Yesterday it became obvious that we couldn't keep you.

This morning is the first alone I've been in nine weeks and four days.

Everything is a blur. Some things do stand out against the rest.

Your Papa held onto hope a lot longer then I did. He is a rock and we are the ocean that crashed against him. He held us up when we couldn't do it ourselves. Now that we is back to I he is the sand that we rest on, giving only slightly and holding me softly. He is helping me to let you go.

Papa made Mom a fort on the floor, of all the pillows in the house. It is our management of hard times. When your heart is on the floor, he makes that floor soft and cozy and he puts dogs and cats and hot cocoa on it until you can get back up.

We named you Joshua. Papa came up with the name, at first I wasn't sure. Then Papa reminded me of my favorite book and why Joshua was a good name, and I knew that you were our Josh.

I finished your blanket off, tied in all the loose yarn and made a small border. It is only a fourth of the blanket it would have been, but every stitch I crocheted I did with love for you. It is what we will hold when we wish we could have held you.

The most comforting thought about you, my sweet baby Josh, is to know you never knew pain, or cold. You never felt sorrow or fear or jealousy or rage. You never heard a word of judgement or prejudice. You knew only love and warmth. You were held for every second of your life in a womb that was proud to have you. Even as you left us, your Mommy was proud to call you hers.

I am a mother. You did that. And I want to thank you for every second you gave me. Sleep sweet baby Josh and know that you are loved.


Sunday, September 14, 2014

Tidbits of life

It has been a while since my last post. Life often gets in the way of goals and intentions.

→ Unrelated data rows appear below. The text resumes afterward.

/-- The buffer a command borrows for its duration, with its instance (20_memory.md R99, 70_reset_and_hazards.md R470). -/
def lentBy (cmd : Instr) : Option (Nat × Word) :=
  match cmd.index, bufferOf cmd with
  | some i, some b => some (i, b.1)
  | _, _ => none

/-- The buffer that the command in progress borrows. -/
def seqLent (s : State) : Option (Nat × Word) := s.seq.bind fun q => lentBy q.cmd

/-- The instance that borrows a buffer: the first whose pending transfer holds it, else the one whose command is being
executed with it (`lent`) (20_memory.md R99). -/
def borrower (lent : Option (Nat × Word)) (s : State) (buf : Word) : Option Nat :=
  match (List.range (nInst s)).find? fun j => pending s j && (row s j).xfer.buf == buf with
  | some j => some j
  | none =>
    match lent with
    | some (j, b) => if b = buf then some j else none
    | none => none

/-! ## Draws, pins and the clock -/

/-- The peers' drive at a sample: the script's next value, else a free value (40_bit_level.md R141). -/
def drawSample (s : State) : Bool × State :=
  match s.env.samples with
  | b :: bs => (b, { s with env := { s.env with samples := bs } })
  | [] => (Config.freeSample s.env.drawn, { s with env := { s.env with drawn := s.env.drawn + 1 } })

/-- The result of a `configurePin`: the script's next value, else a free value (20_memory.md R91). -/
def drawPinResult (s : State) : Bool × State :=
  match s.env.pinResults with
  | b :: bs => (b, { s with env := { s.env with pinResults := bs } })
  | [] => (Config.freePinResult s.env.drawn, { s with env := { s.env with drawn := s.env.drawn + 1 } })

/-- The block's drive of a line (10_state.md R38). -/
def drive (r : Inst) : Line → Bool
  | .scl => r.drvSCL
  | .sda => r.drvSDA

/-- A row with the drive of one line changed. -/
def setDrive (r : Inst) : Line → Bool → Inst
  | .scl, v => { r with drvSCL := v }
  | .sda, v => { r with drvSDA := v }

/-- `SCL(v)` and `SDA(v)` (40_bit_level.md R140, 10_state.md R38). -/
def writeLine (i : Nat) (l : Line) (v : Bool) (s : State) : State :=
  emit (.pin i l v) (setRow s i (setDrive (row s i) l v))

/-- `RD_SDA()` and `RD_SCL()`: the level is the block's drive AND the peers' drive (40_bit_level.md R141). -/
def readLine (i : Nat) (l : Line) (s : State) : Bool × State :=
  let d := drawSample s
  let level := drive (row s i) l && d.1
  (level, emit (.sample i l level) d.2)

/-- `D()` (40_bit_level.md R140, 10_state.md R56). -/
def delay (i : Nat) (s : State) : State := emit (.delay i (row s i).config.bitDelayUs) s

/-- `Now()` (10_state.md R55). -/
def now (s : State) : Word × State := (s.ticks, { s with lastNow := s.ticks })

/-- A step of the clock collaborator, taken when the next reading stays within 2^31 of the last one (10_state.md R55,
R57). -/
def advanceClock (d : Word) (s : State) : State :=
  if (elapsed s.ticks s.lastNow).toNat + d.toNat < 2 ^ 31 then { s with ticks := s.ticks + d } else s

/-- `enablePinClock(port)` (20_memory.md R85). -/
def enablePinClock (port : Nat) (s : State) : State := { s with pinLog := .enableClock port :: s.pinLog }

/-- `configurePin(port, pin, mode, PIN_SPEED)` (20_memory.md R91). -/
def configurePin (port pin : Nat) (mode : PinMode) (s : State) : Bool × State :=
  let d := drawPinResult s
  (d.1, { d.2 with pinLog := .configure port pin mode s.par.pinSpeed d.1 :: d.2.pinLog })

/-! ## CSR accesses -/

/-- Bits of SR1 cleared. -/
def clearSr1 (m : Half) (p : Periph) : Periph := { p with sr1 := clearBits p.sr1 m }

/-- A bus symbol shown. -/
def show_ (b : BusSym) (p : Periph) : Periph := { p with wire := b :: p.wire }

/-- What follows when ADDR goes from 1 to 0 (43_hw_peripheral.md R255). -/
def leaveAddrDone (p : Periph) : Periph :=
  if p.arw then { p with ph := .rx } else { p with sr1 := setBits p.sr1 Sr1.txe, ph := .tx }

/-- The side effect of reading SR1 (43_hw_peripheral.md R256). -/
def periphReadSR1 (p : Periph) : Periph := { p with snap := p.sr1 }
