-- ==== Sys2Proof/Machine/Handlers.lean ====
section
/-! DEFINITION. The event and error handlers, the callback and the commands it issues (45_hw_interrupt.md R324 to R335),
and what the host does with a buffer of its own (20_memory.md R99). Everything here is inside one atomic step.
`lent` is the buffer that the command being executed borrows, with its instance. -/

namespace Sys2Proof.Machine

/-! ## The host's own moves -/

/-- A buffer access of the host: a borrowed buffer is Fault(BufferRace), an index past the size Fault(BufferBounds)
(20_memory.md R81, R99). An access that is both is BufferRace: no rule orders the two faults (DESIGN CHOICE, log entry 27).
`lent` is the buffer of the command being executed, which a callback cannot touch either. -/
def hostTouch (lent : Option (Nat × Word)) (buf : Word) (k : Half) (v : Option Byte) (s : State) : Out :=
  match borrower lent s buf with
  | some i => .fault (.bufferRace ⟨none, i, 99⟩ buf)
  | none =>
    match v with
    | none =>
      match memRead ⟨none, 0, 81⟩ buf k.toNat s with
      | .ok _ => .next s
      | .error f => .fault f
    | some b =>
      match memWrite ⟨none, 0, 81⟩ buf k.toNat b s with
      | .ok s => .next s
      | .error f => .fault f

/-- A command the callback issues, run inside the handler's atomic step (45_hw_interrupt.md R335). The handler entries
are internal: `decodeHost` has refused them already, and here they are refused too (30_encoding.md R104). -/
def nestedExec (cmd : Instr) (s : State) : Out :=
  match cmd with
  | .init i => cmdInit noTurn true i s
  | .deinit i => cmdDeinit noTurn true i s
  | .setTransferMode i m => cmdSetTransferMode noTurn true i m s
  | .setCallback i cb ud => cmdSetCallback i cb ud s
  | .isInitialized i => cmdIsInitialized i s
  | .isBusBusy i => cmdIsBusBusy noTurn i s
  | .getConfig i => cmdGetConfig i s
  | .softwareReset i => cmdSoftwareReset noTurn true i s
  | .getXferStatus i => cmdGetXferStatus i s
  | .encodeAddress am rw a => cmdEncodeAddress am rw a s
  | .masterTransmit i am a buf len tmo => cmdMasterTransmit noTurn true i am a buf len tmo s
  | .masterReceive i am a buf len tmo => cmdMasterReceive noTurn true i am a buf len tmo s
  | .masterWriteReg i am a reg val tmo => cmdMasterWriteReg noTurn true i am a reg val tmo s
  | .masterReadReg i am a reg out tmo => cmdMasterReadReg noTurn true i am a reg out tmo s
  | .masterWriteRegs i am a reg buf len tmo => cmdMasterWriteRegs noTurn true i am a reg buf len tmo s
  | .masterReadRegs i am a reg buf len tmo => cmdMasterReadRegs noTurn true i am a reg buf len tmo s
  | .scanBus i buf max => cmdScanBus noTurn true i buf max s
  | .blStart i => cmdBlStart noTurn true i s
  | .blStop i => cmdBlStop noTurn true i s
  | .blRestart i => cmdBlRestart noTurn true i s
  | .blSendByte i val => cmdBlSendByte noTurn true i val s
  | .blReceiveByte i ack => cmdBlReceiveByte noTurn true i ack s
  | .evIrq _ => .refused (.illegalCommand (.internalOp 0x30#8))
  | .erIrq _ => .refused (.illegalCommand (.internalOp 0x31#8))

/-- One thing the callback does (45_hw_interrupt.md R335, 70_reset_and_hazards.md R461). -/
def nestedAct (lent : Option (Nat × Word)) (a : HostAct) (s : State) : Out :=
  match a with
  | .command w =>
    match decodeHost w with
    | .ok cmd => nestedExec cmd { s with words := w }
    | .error r => .refused (.illegalCommand r)
  | .readBuf buf k => hostTouch lent buf k none s
  | .writeBuf buf k v => hostTouch lent buf k (some v) s

/-- All the callback does, in order. -/
def nestedActs (lent : Option (Nat × Word)) : List HostAct → State → Out
  | [], s => .next s
  | a :: as, s => andThen (nestedAct lent a s) (nestedActs lent as)

/-- What the callback does at this invocation, taken from the script (log entry 11). -/
def drawCall (s : State) : List HostAct × State :=
  match s.env.calls with
  | [] => ([], s)
  | l :: ls => (l, { s with env := { s.env with calls := ls } })

/-- `Callback(i, st)` (45_hw_interrupt.md R335). -/
def callback (lent : Option (Nat × Word)) (i : Nat) (st : Status) (s : State) : Out :=
  if (row s i).callback = 0 then .next s
  else
    let d := drawCall (emit (.callback i st (row s i).userData) s)
    nestedActs lent d.1 d.2

/-! ## The event handler -/

/-- `inst[i].xfer <- x`. -/
def setXfer (i : Nat) (x : Xfer) (s : State) : State := setRow s i { row s i with xfer := x }

/-- `CR2.ITEVTEN <- 0; CR2.ITBUFEN <- 0; CR2.ITERREN <- 0`, one read-modify-write (45_hw_interrupt.md R331). -/
def clearEnables (i : Nat) (s : State) : State := csrWrite i .cr2 Cr2.enables 0 s

/-- `Complete(i, stop)` (45_hw_interrupt.md R331). -/
def completeXfer (lent : Option (Nat × Word)) (i : Nat) (stop : Bool) (s : State) : Out :=
  let s := clearEnables i (if stop then setCr1 i Cr1.stop s else s)
  let r := row s i
  callback lent i .ok (setRow s i
    { r with xfer := { r.xfer with state := .complete, lastStatus := .ok, buf := 0 }, lastError := .ok })

/-- StartSent with SB: the address byte (45_hw_interrupt.md R325). -/
def evStartSent (i : Nat) (s : State) : Out :=
  let x := (row s i).xfer
  .next (setXfer i { x with state := .addressPhase } (writeDR i (enc7 (xferAddr x.addr) x.dir) s))

/-- AddressPhase with ADDR (45_hw_interrupt.md R326). -/
def evAddress (i : Nat) (s : State) : Out :=
  let x := (row s i).xfer
  let t :=
    if x.dir = .read ∧ x.len = 1#16 then setCr1 i Cr1.stop (readSR2 i (csrWrite i .cr1 Cr1.ack 0 s)).2
    else (readSR2 i s).2
  .next (setXfer i { x with state := .dataPhase } (csrWrite i .cr2 Cr2.itbufen Cr2.itbufen t))

/-- DataPhase of a write with TxE and bytes left (45_hw_interrupt.md R327). -/
def evTxByte (site : Site) (i : Nat) (s : State) : Out :=
  let x := (row s i).xfer
  match memRead site x.buf x.idx.toNat s with
  | .error f => .fault f
  | .ok b =>
    let k := x.idx + 1
    let t := setXfer i { x with idx := k } (writeDR i b s)
    .next (if k = x.len then csrWrite i .cr2 Cr2.itbufen 0 t else t)

/-- DataPhase of a read with RxNE (45_hw_interrupt.md R329). A u16 result that does not fit is a refusal
(00_scope.md R10). -/
def evRxByte (lent : Option (Nat × Word)) (site : Site) (i : Nat) (s : State) : Out :=
  let x := (row s i).xfer
  let d := readDR i s
  match memWrite site x.buf x.idx.toNat d.1 d.2 with
  | .error f => .fault f
  | .ok t =>
    match succ16 x.idx with
    | none => .refused (.arithmetic site)
    | some k =>
      if x.len = 0#16 then .refused (.arithmetic site)
      else
        let t := setXfer i { x with idx := k } t
        let t := if k = x.len - 1 then csrWrite i .cr1 Cr1.ack 0 t else t
        if k = x.len then completeXfer lent i (decide (2 ≤ x.len.toNat)) t else .next t

/-- `raise Fault(UnexpectedEvent)` (45_hw_interrupt.md R330). -/
def unexpected (cmd : Instr) (i rule : Nat) : Out := .fault (.unexpectedEvent ⟨some (encode cmd), i, rule⟩)

/-- The event handler (45_hw_interrupt.md R324 to R330). -/
def evHandler (lent : Option (Nat × Word)) (i : Nat) (s : State) : Out :=
  let site : Site := ⟨some (encode (.evIrq i)), i, 81⟩
  let r := readSR1 i s
  let f := r.1
  let s := r.2
  let x := (row s i).xfer
  if has f Sr1.errors then .next s
  else
    match x.state with
    | .idle => unexpected (.evIrq i) i 324
    | .complete => unexpected (.evIrq i) i 324
    | .startSent => if has f Sr1.sb then evStartSent i s else unexpected (.evIrq i) i 330
    | .addressPhase => if has f Sr1.addr then evAddress i s else unexpected (.evIrq i) i 330
    | .dataPhase =>
      match x.dir with
      | .write =>
        if has f Sr1.txe ∧ x.idx.toNat < x.len.toNat then evTxByte site i s
        else if has f Sr1.btf ∧ x.idx = x.len then completeXfer lent i true s
        else unexpected (.evIrq i) i 330
      | .read => if has f Sr1.rxne then evRxByte lent site i s else unexpected (.evIrq i) i 330

/-- The error handler (45_hw_interrupt.md R332). -/
def erHandler (lent : Option (Nat × Word)) (i : Nat) (s : State) : Out :=
  let d := readSR1 i s
  let e := d.1 &&& Sr1.errors
  let s := d.2
  if e = 0#16 ∨ pending s i = false then unexpected (.erIrq i) i 332
  else
    let st := errorStatus e
    let s := clearErrors i e s
    let s := if st = .arbitrationLost then s else setCr1 i Cr1.stop s
    let s := csrWrite i .cr2 Cr2.iterren 0 (csrWrite i .cr2 Cr2.itbufen 0 (csrWrite i .cr2 Cr2.itevten 0 s))
    let r := row s i
    callback lent i st (setRow s i
      { r with xfer := { r.xfer with state := .idle, lastStatus := st, buf := 0 }, lastError := st })

/-- An instance that has handlers: an HW instance of the table (10_state.md R53, 60_exceptions.md R404). -/
def hasHandlers (s : State) (i : Nat) : Bool := decide (i < nInst s) && (row s i).config.kind == .hw

/-- EV_IRQ; an instance without handlers has no pending transfer, which is Fault(UnexpectedEvent)
(45_hw_interrupt.md R324). -/
def cmdEvIrq (lent : Option (Nat × Word)) (i : Nat) (s : State) : Out := if hasHandlers s i then evHandler lent i s else unexpected (.evIrq i) i 324

/-- ER_IRQ (45_hw_interrupt.md R332). -/
def cmdErIrq (lent : Option (Nat × Word)) (i : Nat) (s : State) : Out := if hasHandlers s i then erHandler lent i s else unexpected (.erIrq i) i 332

/-- The handler of the highest-priority line that is taken runs; where none is, nothing happens (60_exceptions.md R405,
R406). -/
def serveInterrupt (lent : Option (Nat × Word)) (s : State) : Out :=
  match takeInterrupt s with
  | some (.erIrq i) => cmdErIrq lent i s
  | some (.evIrq i) => cmdEvIrq lent i s
  | _ => .next s

/-! ## The other agents' turn -/

/-- One choice of the scheduler other than the block (20_memory.md R94). -/
def agentStep (lent : Option (Nat × Word)) (e : Sched) (s : State) : Out :=
  match e with
  | .block => .next s
  | .peri i p => .next (periphStep i p s)
  | .tick d => .next (advanceClock d s)
  | .irq => serveInterrupt lent s

/-- The scheduler's choices up to the block's next turn, which ends at `block` or where no choice is left. -/
def turnFrom (lent : Option (Nat × Word)) : List Sched → State → Out
  | [], s => .next { s with sched := [] }
  | .block :: es, s => .next { s with sched := es }
  | e :: es, s => andThen (agentStep lent e s) (turnFrom lent es)

/-- The turn of the other agents before a micro-step of the block, `lent` being the buffer the command of that micro-step
borrows (20_memory.md R94, R99, log entry 2). -/
def turn (lent : Option (Nat × Word)) (s : State) : Out := turnFrom lent s.sched s

end Sys2Proof.Machine
end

All of my resources say you are now the size of a pecan or a blueberry. They don't seem to agree with each other always.

Mommy is feeling pretty rough this last two weeks. I am very tired and my legs are cramping like crazy. I've read that this is normal but it is not fun at all. You are worth it all though baby.

All of our family has found out now. I got a call from your Papa and Nana D in Colorado. They are very very incredibly excited. They are going to work with your Aunt Shilo to try to find a way to get Mommy a very important chair for when you arrive. If it works it will be a lovely old rocking chair just for us.

Your Aunts and Uncles are very excited too. They all really wish we would move back to Colorado so they would be able to get to know you better. Though Aunt Kristy lives not far from us in Florida and I think she'd prefer we stay here.

Papa and I went to another soccer game and it turns out you like Cuban food.

Tomorrow Mommy and Papa might get to hear your heart beat for the first time! We have a midwife appointment. As long as we like the main midwife when we meet here we will be going ahead with the first prenatal appointment.


I'll update more soon. Don't you worry though, you are always on my mind and as always right there with me.

Love you baby. Please stay with me. We can't wait to meet you!